Jaber — who is also head of the Abu Dhabi National Oil Company (Adnoc) — said he will invite chief executives from Silicon Valley and Big Oil for a “Change Makers Majlis”, or special gathering, at the start of November to discuss artificial intelligence and the energy transition.
“My message to the tech sector is this: AI needs energy and energy needs AI,” said Jaber, who is also the UAE minister for industry and advanced technology. “Let’s collaborate to drive down the emissions of the conventional energy you will still need, and on ways that AI can drive energy efficiency,” he told the Financial Times.

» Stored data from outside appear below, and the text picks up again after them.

-- ==== Sys2Proof/Machine/Arithmetic.lean ====
section
/-! DEFINITION. The register loads, the 8-bit operations, the shifts and the random byte (spec 42_arithmetic.md
R211 to R223). Every operand is read from the state before the instruction (R210a). -/

namespace Sys2Proof.Machine

/-- `LD Vx, NN` (R211). -/
def execLdImm (x : RegIdx) (nn : Byte) (s : State) : Result := advance (·.setV x nn) s

/-- `ADD Vx, NN` (R212): mod 256, no flag. -/
def execAddImm (x : RegIdx) (nn : Byte) (s : State) : Result := advance (·.setV x (readV s x + nn)) s

/-- `LD Vx, Vy` (R213). -/
def execLdReg (x y : RegIdx) (s : State) : Result := advance (·.setV x (readV s y)) s

/-- `OR Vx, Vy` (R214): no flag (D20). -/
def execOrReg (x y : RegIdx) (s : State) : Result := advance (·.setV x (readV s x ||| readV s y)) s

/-- `AND Vx, Vy` (R215): no flag (D20). -/
def execAndReg (x y : RegIdx) (s : State) : Result := advance (·.setV x (readV s x &&& readV s y)) s

/-- `XOR Vx, Vy` (R216): no flag (D20). -/
def execXorReg (x y : RegIdx) (s : State) : Result := advance (·.setV x (readV s x ^^^ readV s y)) s

/-- `ADD Vx, Vy` (R217): VF is the carry. -/
def execAddReg (x y : RegIdx) (s : State) : Result :=
  advance (·.setWithFlag x (readV s x + readV s y) (addCarry (readV s x) (readV s y))) s

/-- `SUB Vx, Vy` (R218): VF is no borrow. -/
def execSubReg (x y : RegIdx) (s : State) : Result :=
  advance (·.setWithFlag x (readV s x - readV s y) (noBorrow (readV s x) (readV s y))) s

/-- `SHR Vx, Vy` (R220, R221): VF is the bit shifted out. -/
def execShr (x y : RegIdx) (s : State) : Result :=
  advance (·.setWithFlag x (shiftInput s x y >>> 1) (bitOutRight (shiftInput s x y))) s

/-- `SUBN Vx, Vy` (R219): VF is no borrow, operands exchanged. -/
def execSubn (x y : RegIdx) (s : State) : Result :=
  advance (·.setWithFlag x (readV s y - readV s x) (noBorrow (readV s y) (readV s x))) s

/-- `SHL Vx, Vy` (R220, R222): VF is the bit shifted out. -/
def execShl (x y : RegIdx) (s : State) : Result :=
  advance (·.setWithFlag x (shiftInput s x y <<< 1) (bitOutLeft (shiftInput s x y))) s

/-- `RND Vx, NN` (R223): the byte of `RNG_STEP`, masked; the seed always advances. -/
def execRnd (x : RegIdx) (nn : Byte) (s : State) : Result :=
  advance (fun s => (s.setSeed (Config.rngStep s.rngSeed).2).setV x ((Config.rngStep s.rngSeed).1 &&& nn)) s

end Sys2Proof.Machine
end

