-- ==== Sys2Proof/Laws/PerInstr.lean ====
section
/-! SUPPORT. Per-instruction family `OwnRow`: every instruction's word has its own table row's fixed bits, and the
row is one of R105's (spec 30_encoding.md R103, R105). -/

namespace Sys2Proof.Laws.OwnRow

/-- The word `encode` gives the instruction belongs to the instruction's row of the opcode table. -/
def Statement (i : Instr) : Prop := i.row.hasWord (encode i) = true ∧ i.row ∈ opcodeRows

theorem cls : Statement .cls := ⟨by decide, by decide⟩
theorem ret : Statement .ret := ⟨by decide, by decide⟩
theorem jp (nnn : Addr) : Statement (.jp nnn) :=
  ⟨OpcodeRow.hasWord_of_eq (encodeNNN_row ..), by simp [opcodeRows, variantsLow, variantsHigh, Instr.row]⟩
theorem call (nnn : Addr) : Statement (.call nnn) :=
  ⟨OpcodeRow.hasWord_of_eq (encodeNNN_row ..), by simp [opcodeRows, variantsLow, variantsHigh, Instr.row]⟩
theorem seImm (x : RegIdx) (nn : Byte) : Statement (.seImm x nn) :=
  ⟨OpcodeRow.hasWord_of_eq (encodeXNN_row ..), by simp [opcodeRows, variantsLow, variantsHigh, Instr.row]⟩
theorem sneImm (x : RegIdx) (nn : Byte) : Statement (.sneImm x nn) :=
  ⟨OpcodeRow.hasWord_of_eq (encodeXNN_row ..), by simp [opcodeRows, variantsLow, variantsHigh, Instr.row]⟩
theorem seReg (x : RegIdx) (y : RegIdx) : Statement (.seReg x y) :=
  ⟨OpcodeRow.hasWord_of_eq (encodeXYN_row ..), by simp [opcodeRows, variantsLow, variantsHigh, Instr.row]⟩
theorem ldImm (x : RegIdx) (nn : Byte) : Statement (.ldImm x nn) :=
  ⟨OpcodeRow.hasWord_of_eq (encodeXNN_row ..), by simp [opcodeRows, variantsLow, variantsHigh, Instr.row]⟩
theorem addImm (x : RegIdx) (nn : Byte) : Statement (.addImm x nn) :=
  ⟨OpcodeRow.hasWord_of_eq (encodeXNN_row ..), by simp [opcodeRows, variantsLow, variantsHigh, Instr.row]⟩
theorem ldReg (x : RegIdx) (y : RegIdx) : Statement (.ldReg x y) :=
  ⟨OpcodeRow.hasWord_of_eq (encodeXYN_row ..), by simp [opcodeRows, variantsLow, variantsHigh, Instr.row]⟩
theorem orReg (x : RegIdx) (y : RegIdx) : Statement (.orReg x y) :=
  ⟨OpcodeRow.hasWord_of_eq (encodeXYN_row ..), by simp [opcodeRows, variantsLow, variantsHigh, Instr.row]⟩
theorem andReg (x : RegIdx) (y : RegIdx) : Statement (.andReg x y) :=
  ⟨OpcodeRow.hasWord_of_eq (encodeXYN_row ..), by simp [opcodeRows, variantsLow, variantsHigh, Instr.row]⟩
theorem xorReg (x : RegIdx) (y : RegIdx) : Statement (.xorReg x y) :=
  ⟨OpcodeRow.hasWord_of_eq (encodeXYN_row ..), by simp [opcodeRows, variantsLow, variantsHigh, Instr.row]⟩
theorem addReg (x : RegIdx) (y : RegIdx) : Statement (.addReg x y) :=
  ⟨OpcodeRow.hasWord_of_eq (encodeXYN_row ..), by simp [opcodeRows, variantsLow, variantsHigh, Instr.row]⟩
theorem subReg (x : RegIdx) (y : RegIdx) : Statement (.subReg x y) :=
  ⟨OpcodeRow.hasWord_of_eq (encodeXYN_row ..), by simp [opcodeRows, variantsLow, variantsHigh, Instr.row]⟩
theorem shr (x : RegIdx) (y : RegIdx) : Statement (.shr x y) :=
  ⟨OpcodeRow.hasWord_of_eq (encodeXYN_row ..), by simp [opcodeRows, variantsLow, variantsHigh, Instr.row]⟩
theorem subn (x : RegIdx) (y : RegIdx) : Statement (.subn x y) :=
  ⟨OpcodeRow.hasWord_of_eq (encodeXYN_row ..), by simp [opcodeRows, variantsLow, variantsHigh, Instr.row]⟩
theorem shl (x : RegIdx) (y : RegIdx) : Statement (.shl x y) :=
  ⟨OpcodeRow.hasWord_of_eq (encodeXYN_row ..), by simp [opcodeRows, variantsLow, variantsHigh, Instr.row]⟩
theorem sneReg (x : RegIdx) (y : RegIdx) : Statement (.sneReg x y) :=
  ⟨OpcodeRow.hasWord_of_eq (encodeXYN_row ..), by simp [opcodeRows, variantsLow, variantsHigh, Instr.row]⟩
theorem ldI (nnn : Addr) : Statement (.ldI nnn) :=
  ⟨OpcodeRow.hasWord_of_eq (encodeNNN_row ..), by simp [opcodeRows, variantsLow, variantsHigh, Instr.row]⟩
theorem jpV0 (nnn : Addr) : Statement (.jpV0 nnn) :=
  ⟨OpcodeRow.hasWord_of_eq (encodeNNN_row ..), by simp [opcodeRows, variantsLow, variantsHigh, Instr.row]⟩
theorem rnd (x : RegIdx) (nn : Byte) : Statement (.rnd x nn) :=
  ⟨OpcodeRow.hasWord_of_eq (encodeXNN_row ..), by simp [opcodeRows, variantsLow, variantsHigh, Instr.row]⟩
theorem drw (x : RegIdx) (y : RegIdx) (n : Nibble) : Statement (.drw x y n) :=
  ⟨OpcodeRow.hasWord_of_eq (encodeXYN_spriteRow ..), by simp [opcodeRows, variantsLow, variantsHigh, Instr.row]⟩
theorem skp (x : RegIdx) : Statement (.skp x) :=
  ⟨OpcodeRow.hasWord_of_eq (encodeXNN_fnRow ..), by simp [opcodeRows, variantsLow, variantsHigh, Instr.row]⟩
theorem sknp (x : RegIdx) : Statement (.sknp x) :=
  ⟨OpcodeRow.hasWord_of_eq (encodeXNN_fnRow ..), by simp [opcodeRows, variantsLow, variantsHigh, Instr.row]⟩
theorem ldFromDt (x : RegIdx) : Statement (.ldFromDt x) :=
  ⟨OpcodeRow.hasWord_of_eq (encodeXNN_fnRow ..), by simp [opcodeRows, variantsLow, variantsHigh, Instr.row]⟩
theorem ldKey (x : RegIdx) : Statement (.ldKey x) :=
  ⟨OpcodeRow.hasWord_of_eq (encodeXNN_fnRow ..), by simp [opcodeRows, variantsLow, variantsHigh, Instr.row]⟩
theorem ldDt (x : RegIdx) : Statement (.ldDt x) :=
  ⟨OpcodeRow.hasWord_of_eq (encodeXNN_fnRow ..), by simp [opcodeRows, variantsLow, variantsHigh, Instr.row]⟩
theorem ldSt (x : RegIdx) : Statement (.ldSt x) :=
  ⟨OpcodeRow.hasWord_of_eq (encodeXNN_fnRow ..), by simp [opcodeRows, variantsLow, variantsHigh, Instr.row]⟩
theorem addI (x : RegIdx) : Statement (.addI x) :=
  ⟨OpcodeRow.hasWord_of_eq (encodeXNN_fnRow ..), by simp [opcodeRows, variantsLow, variantsHigh, Instr.row]⟩
theorem ldF (x : RegIdx) : Statement (.ldF x) :=
  ⟨OpcodeRow.hasWord_of_eq (encodeXNN_fnRow ..), by simp [opcodeRows, variantsLow, variantsHigh, Instr.row]⟩
theorem ldB (x : RegIdx) : Statement (.ldB x) :=
  ⟨OpcodeRow.hasWord_of_eq (encodeXNN_fnRow ..), by simp [opcodeRows, variantsLow, variantsHigh, Instr.row]⟩
theorem store (x : RegIdx) : Statement (.store x) :=
  ⟨OpcodeRow.hasWord_of_eq (encodeXNN_fnRow ..), by simp [opcodeRows, variantsLow, variantsHigh, Instr.row]⟩
theorem load (x : RegIdx) : Statement (.load x) :=
  ⟨OpcodeRow.hasWord_of_eq (encodeXNN_fnRow ..), by simp [opcodeRows, variantsLow, variantsHigh, Instr.row]⟩

end Sys2Proof.Laws.OwnRow
end

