/-! ## The invariants of R53 -/

theorem SpecInv.raised {s : State} (h : SpecInv s) (e : FatalError) : SpecInv (raised e s) :=
  { h with fault_stopped := fun _ => rfl }

theorem SpecInv.setPhase {s : State} (h : SpecInv s) (p : Phase) : SpecInv { s with phase := p } := { h with }

theorem SpecInv.decTimers {s : State} (h : SpecInv s) : SpecInv (decTimers s) :=
  { h with timers_le := ⟨by omega, by omega⟩ }

theorem SpecInv.completed {s : State} (h : SpecInv s) (i : Instr) : SpecInv (completed s i) := by
  have hk := completed_kept s i
  have hf : (Machine.completed s i).fault ≠ none → (Machine.completed s i).stopped = true := by
    rw [hk.fault, hk.stopped]
    exact h.fault_stopped
  rcases effect_wait_cases s i with ⟨x, rfl⟩ | ⟨hh, ha, ht⟩
  · exact ⟨by omega, by omega, by omega, ⟨by omega, by omega⟩, ⟨fun _ => rfl, fun _ => nofun⟩, fun _ => rfl, hf⟩
  · exact ⟨by omega, by omega, by omega, ⟨by omega, by omega⟩, ht.symm ▸ ha.symm ▸ h.target_iff,
      hh.symm ▸ ha.symm ▸ h.awaiting_halted, hf⟩

theorem SpecInv.signalRepaint {s : State} (h : SpecInv s) : SpecInv s.signalRepaint := by
  unfold State.signalRepaint
  split
  · exact { h with }
  · exact h

/-- What R53 asks of a step from `s` to `t`: its invariants in `t`, and `stopped` not back to false (R45). -/
def SpecKept (s t : State) : Prop := SpecInv t ∧ (s.stopped = true → t.stopped = true)

theorem SpecInv.hostCall {s t : State} (h : SpecInv s) (hc : HostCalls s t) : SpecKept s t := by
  cases hc with
  | same => exact ⟨h, id⟩
  | loads bytes hp hl => exact ⟨{ h with }, id⟩
  | starts hp => exact ⟨h.setPhase _, id⟩
  | stops => exact ⟨{ h with fault_stopped := fun _ => rfl }, fun _ => rfl⟩
  | setsKey k down => exact ⟨{ h with }, id⟩
  | resolves k x ha ht hp =>
    exact ⟨{ h with
      pc_le := by omega
      target_iff := ⟨fun hn => absurd rfl hn, nofun⟩
      awaiting_halted := nofun }, id⟩

theorem SpecInv.afterExec {s t : State} {left : Nat} {i : Instr} (h : SpecInv s) (hp : s.phase ≠ .exited)
    (hx : exec i s = .next t) : SpecKept s (afterExec left t) := by
  rcases afterExec_cases (left := left) hp hx with ⟨e, -, he⟩ | ⟨-, he⟩ <;> rw [he]
  · exact ⟨h.raised e, fun _ => rfl⟩
  · refine ⟨(h.completed i).signalRepaint.setPhase _, fun hs => ?_⟩
    simpa [(completed_kept s i).stopped] using hs

theorem SpecInv.coreMove {s t : State} (h : SpecInv s) (hm : CoreMoves s t) : SpecKept s t := by
  cases hm with
  | stays => exact ⟨h, id⟩
  | leaves | checks | skips | idles | noSteps => exact ⟨h.setPhase _, id⟩
  | ends =>
    rcases endCycle_cases s with he | he <;> rw [he]
    · exact ⟨h.decTimers.setPhase _, id⟩
    · exact ⟨h.setPhase _, id⟩
  | raises left e => exact ⟨h.raised e, fun _ => rfl⟩
  | runs left i u hn hi hx => exact h.afterExec (phase_ne_exited_of_stepsNext hn) hx

theorem SpecInv.step {s t : State} (h : SpecInv s) (hs : step s = .next t) : SpecKept s t := by
  have hp : SpecInv { s with plan := s.plan.tail } := { h with }
  rcases step_cases hs with ⟨-, rfl⟩ | ⟨-, rfl⟩ | ⟨c, -, hc⟩ | ⟨-, hm⟩
  · exact ⟨h, id⟩
  · exact ⟨hp, id⟩
  · exact hp.hostCall (hostCall_cases hc)
  · exact hp.coreMove hm

theorem specInv_construct (p : Config.Params) (q l : Bool) (d : Seed) : SpecInv (State.construct p q l d) := by
  refine ⟨by omega, by omega, by omega, ⟨by omega, by omega⟩, ?_, nofun, fun hf => absurd rfl hf⟩
  exact ⟨fun hn => absurd rfl hn, nofun⟩

/-! ## The model's invariant -/

/-- A machine whose loop has not exited has recorded no error (R371). -/
theorem Inv.fault_none {s : State} (h : Inv s) (hp : s.phase ≠ .exited) : s.fault = none :=
  Decidable.of_not_not fun hf => hp (h.fault_exited hf)

/-- The loop moves to another phase: none but an exit of a stopped machine, and never back before `run`. -/
theorem Inv.setPhase {s : State} (h : Inv s) {p : Phase} (hs : s.phase ≠ .exited) (hc : p ≠ .constructed)
    (he : p = .exited → s.stopped = true) (hl : ∀ left, p = .inCycle left → left < s.params.stepsPerTick) :
    Inv { s with phase := p } :=
  { h with
    wait_run := fun _ => hc
    steps_ended := fun ht => ⟨(h.steps_ended ht).1, (h.steps_ended ht).2.1, hc⟩
    fault_exited := fun hf => absurd (h.fault_none hs) hf
    exited_stopped := he
    left_lt := hl }

theorem Inv.decTimers {s : State} (h : Inv s) : Inv (decTimers s) := { h with }

/-- Where a step is not idle, no wait is pending and the steps have not ended (R141, R39; log 19). -/
theorem Inv.no_wait {s : State} (h : Inv s) (hi : stepIdle s = false) :
    s.halted = false ∧ s.awaitingKey = false ∧ s.stepsEnded = false :=
  have ⟨hh, he⟩ := stepIdle_false.1 hi
  ⟨hh, h.halted_eq ▸ hh, he⟩

/-- Only a step that is not idle raises, so no wait is pending in the stopped machine (R371). -/
theorem Inv.raised {s : State} {e : FatalError} (h : Inv s) (hi : stepIdle s = false) (he : Raisable e) :
    Inv (raised e s) := by
  obtain ⟨-, -, hn⟩ := h.no_wait hi
  exact { h with
    wait_run := fun _ => nofun
    steps_ended := fun ht => absurd (hn.symm.trans ht) nofun
    fault_stopped := fun _ => rfl
    fault_exited := fun _ => rfl
    fault_kind := fun n hf => he n (Option.some.inj hf)
    exited_stopped := fun _ => rfl
    left_lt := fun _ => nofun }
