-- ==== Sys2Proof/Machine/State.lean ====
section
/-! DEFINITION. The state of the machine: the core (R20), the store and the device behind the multiplexer (R61, R214 to
R218), all of it plain data; the reasons a step or a host action can stop; the state after reset (R36). -/

namespace Sys2Proof.Machine

/-- The bytes the ROM and writes have set, by address, addresses strictly rising. A byte that is not listed has never been
set and reads as `Config.initMem` (R71). Notes entry 1. -/
abbrev Memory := List Host.Cell

/-- The canonical form: addresses strictly rising, each below 65536 (R50). -/
abbrev Memory.wf (m : Memory) : Prop := m.Pairwise (fun c d => c.1 < d.1) ∧ ∀ c ∈ m, c.1 < addressCount

/-- What a read of a write-only special address returns: left to the device's parameters (R62, D18, I11). -/
inductive ReadBack where
  /-- The store byte of that address. -/
  | store
  /-- This byte. -/
  | byte (v : Byte)
  /-- Any value: a fresh free value each time. -/
  | anyValue
deriving DecidableEq, Repr

/-- A special address whose write the device's logic takes, with the two points R62 leaves to the device: whether the
write also sets the store byte, and what a read returns. -/
structure WriteOnly where
  addr : Addr
  alsoStores : Bool
  readBack : ReadBack
deriving DecidableEq, Repr

/-- The Button+LED device (R216). -/
structure ButtonLed where
  /-- `BTN_PRESSED`, a parameter (D20). -/
  pressedByte : Byte
  /-- `BTN_RELEASED`, a parameter (D20). -/
  releasedByte : Byte
  /-- Whether a write to address 1 also writes `store[1]`, a parameter (D20, I14). -/
  buttonStores : Bool
  /-- The LED byte, visible to the outside world. -/
  led : Byte
  /-- Whether the button is pressed: set by the host (R219). -/
  pressed : Bool
deriving DecidableEq, Repr

/-- `TD_VARIANT` with the parameters of each variant (R217, D21). -/
inductive TextVariant where
  /-- Row-select: a write to `row.addr` (`TD_ROW_ADDR`) copies the slice at `sliceBase` (`TD_SLICE_BASE`) into the row
  that `rowOf` gives for the written value. -/
  | rowSelect (row : WriteOnly) (sliceBase : Addr) (rowOf : List (Byte × Nat))
  /-- Cell-addressed: `TD_CHAR_ADDR`, `TD_CURX_ADDR`, `TD_CURY_ADDR`, and which of their writes updates the cell. -/
  | cell (char curX curY : WriteOnly) (onChar onCurX onCurY : Bool)
deriving DecidableEq, Repr

/-- The parameters of the Text display device (R217, D21). -/
structure TextParams where
  /-- `TD_ROWS`. -/
  rows : Nat
  /-- `TD_COLS`. -/
  cols : Nat
  variant : TextVariant
  /-- `TD_KEY_ADDR`. -/
  keyAddr : Addr
  /-- `TD_KEY_SENTINEL`. -/
  keySentinel : Byte
  /-- `TD_KEY_CONSUME`: whether a read of the key address resets it to the sentinel. -/
  keyConsume : Bool
  /-- Whether a write to the key address also writes the store (I14). -/
  keyStores : Bool
deriving DecidableEq, Repr

/-- The Text display device (R217). -/
structure TextDisplay where
  params : TextParams
  /-- The character cells, row by row, visible to the renderer only. -/
  grid : List (List Byte)
  /-- The last key the host reported, or none when idle. -/
  key : Option Byte
  /-- The bytes last written to "current character", "cursor-x" and "cursor-y" (cell-addressed variant). The cursor counts
  cells and rows from 0, the model's choice: notes entry 10. -/
  char : Byte
  curX : Byte
  curY : Byte
deriving DecidableEq, Repr

/-- The parameters of the Command/controller device (R218, D22). -/
structure CommandParams where
  /-- `CMD_TRIGGER_ADDR`, and what a read of it returns. -/
  trigger : WriteOnly
  /-- `CMD_INPUT_ADDR`. -/
  inputAddr : Addr
  /-- `CMD_INPUT_BITS`: the bit position of each input; two inputs may share one (I12). -/
  inputBits : List (Fin 8)
  /-- The bits of the input byte that read inverted. Notes entry 11. -/
  inputInvert : Byte
  /-- Whether a write to the input address also writes the store (I14). -/
  inputStores : Bool
deriving DecidableEq, Repr

/-- The Command/controller device (R218). -/
structure Command where
  params : CommandParams
  /-- The buffer the CPU writes. -/
  wbuf : Vector Byte 128
  /-- The buffer the CPU and the renderer read. -/
  rbuf : Vector Byte 128
  /-- The live digital inputs: set by the host (R219). -/
  inputs : List Bool
deriving DecidableEq, Repr

/-- `DEVICE`: the one device of the bus (R214, D28), with its parameters and its state. -/
inductive Device where
  /-- Pure passthrough to the store (R215). -/
  | ramOnly
  | buttonLed (d : ButtonLed)
  | textDisplay (d : TextDisplay)
  | command (d : Command)
deriving DecidableEq, Repr

/-- What is behind the bus: the device's 65536-byte store, the device, and the model's own counter of the free values
already handed out. -/
structure Bus where
  store : Memory
  dev : Device
  free : Nat
deriving DecidableEq, Repr

/-- The literal latch (R32). -/
structure Latch where
  armed : Bool
  target : Reg
deriving DecidableEq, Repr

/-- The whole machine: `x[0]` to `x[15]`, `pc`, `sp` and the latch (R20), and the bus with its device. -/
structure State where
  regs : Vector Byte 16
  pc : Addr
  sp : Addr
  latch : Latch
  bus : Bus
deriving DecidableEq, Repr

/-- Why the machine stops with a fault: never. "The core has no internal failure mode" (R103, R200), and a device's own
failures stay in the device (R201), so there is no constructor. -/
inductive Fault where
deriving DecidableEq, Repr

/-- Why a step or a host action is refused. -/
inductive Refusal where
  /-- Raised by `exec` for an instruction that has no meaning yet; every instruction has one, so nothing raises it. Safe. -/
  | notModelled (mnemonic : String)
  /-- Raised by the host's ROM load, never by a step, when the image is longer than 65536 bytes: such a launch is outside
  the spec (R243, I5). Safe. -/
  | oversizeRom (length : Nat)
deriving DecidableEq, Repr

/-- The state after reset (R36, R240), on the reference platform (R72) with nothing in the store set yet. The device and
the store are not set by the core's reset (R242): notes entries 1, 4 and 7. -/
def State.reset : State where
  regs := Vector.replicate 16 0#8
  pc := 0x0100#16
  sp := 0x0400#16
  latch := { armed := false, target := 0#4 }
  bus := { store := [], dev := .ramOnly, free := 0 }

end Sys2Proof.Machine
end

The Abu Dhabi event — mirroring the majlis held during the COP28 negotiation — will take place immediately before Adipec, an annual conference also held in the capital that is typically attended by most of the chief executives of global oil majors.
The International Energy Agency has estimated that electricity consumed by data centres globally will more than double by 2026 to more than 1,000 terawatt hours, an amount roughly equivalent to what Japan consumes annually. This has also raised concerns about the effect on the environment.
Ahead of last year’s COP28 negotiations, some questioned whether Jaber, as head of Adnoc, was a suitable president for the world’s most important climate negotiations.
António Guterres, the UN secretary-general, said after the COP summit that tougher action was needed on fossil fuels.
But in recent months, ahead of passing over the COP presidency to Azerbaijan’s ecology minister Mukhtar Babayev, Jaber has occupied the limelight for his climate role, making speeches at climate conferences. He is due to speak about energy and AI at the Microsoft CEO Summit next week.
The UAE, Azerbaijan and Brazil, host of COP30, have formed a troika aimed at ensuring progress from one COP to the next.
The agreements made in Dubai included the first global undertaking to move away from fossil fuels and a commitment to triple renewable energy generation by 2030.
However, there has since been little implementation of the pledges. The issue of how to finance the shift to a green economy is still being fiercely debated and is expected to dominate talks at this year’s COP29 in Baku in November.
Jaber said he thought AI would be “the bridge” for how the world could simultaneously “reduce emissions while also driving social and economic value everywhere”.
Abu Dhabi has positioned itself as a regional AI hub as it seeks to diversify beyond oil.
“I know that AI is making grids much smarter by simply predicting peaks and dips and usage, it is also helping optimise the flow of electrons, to where they need to be. There are also exciting new developments happening in material sciences. AI is modelling the ideal molecular structures to absorb CO₂,” Jaber added.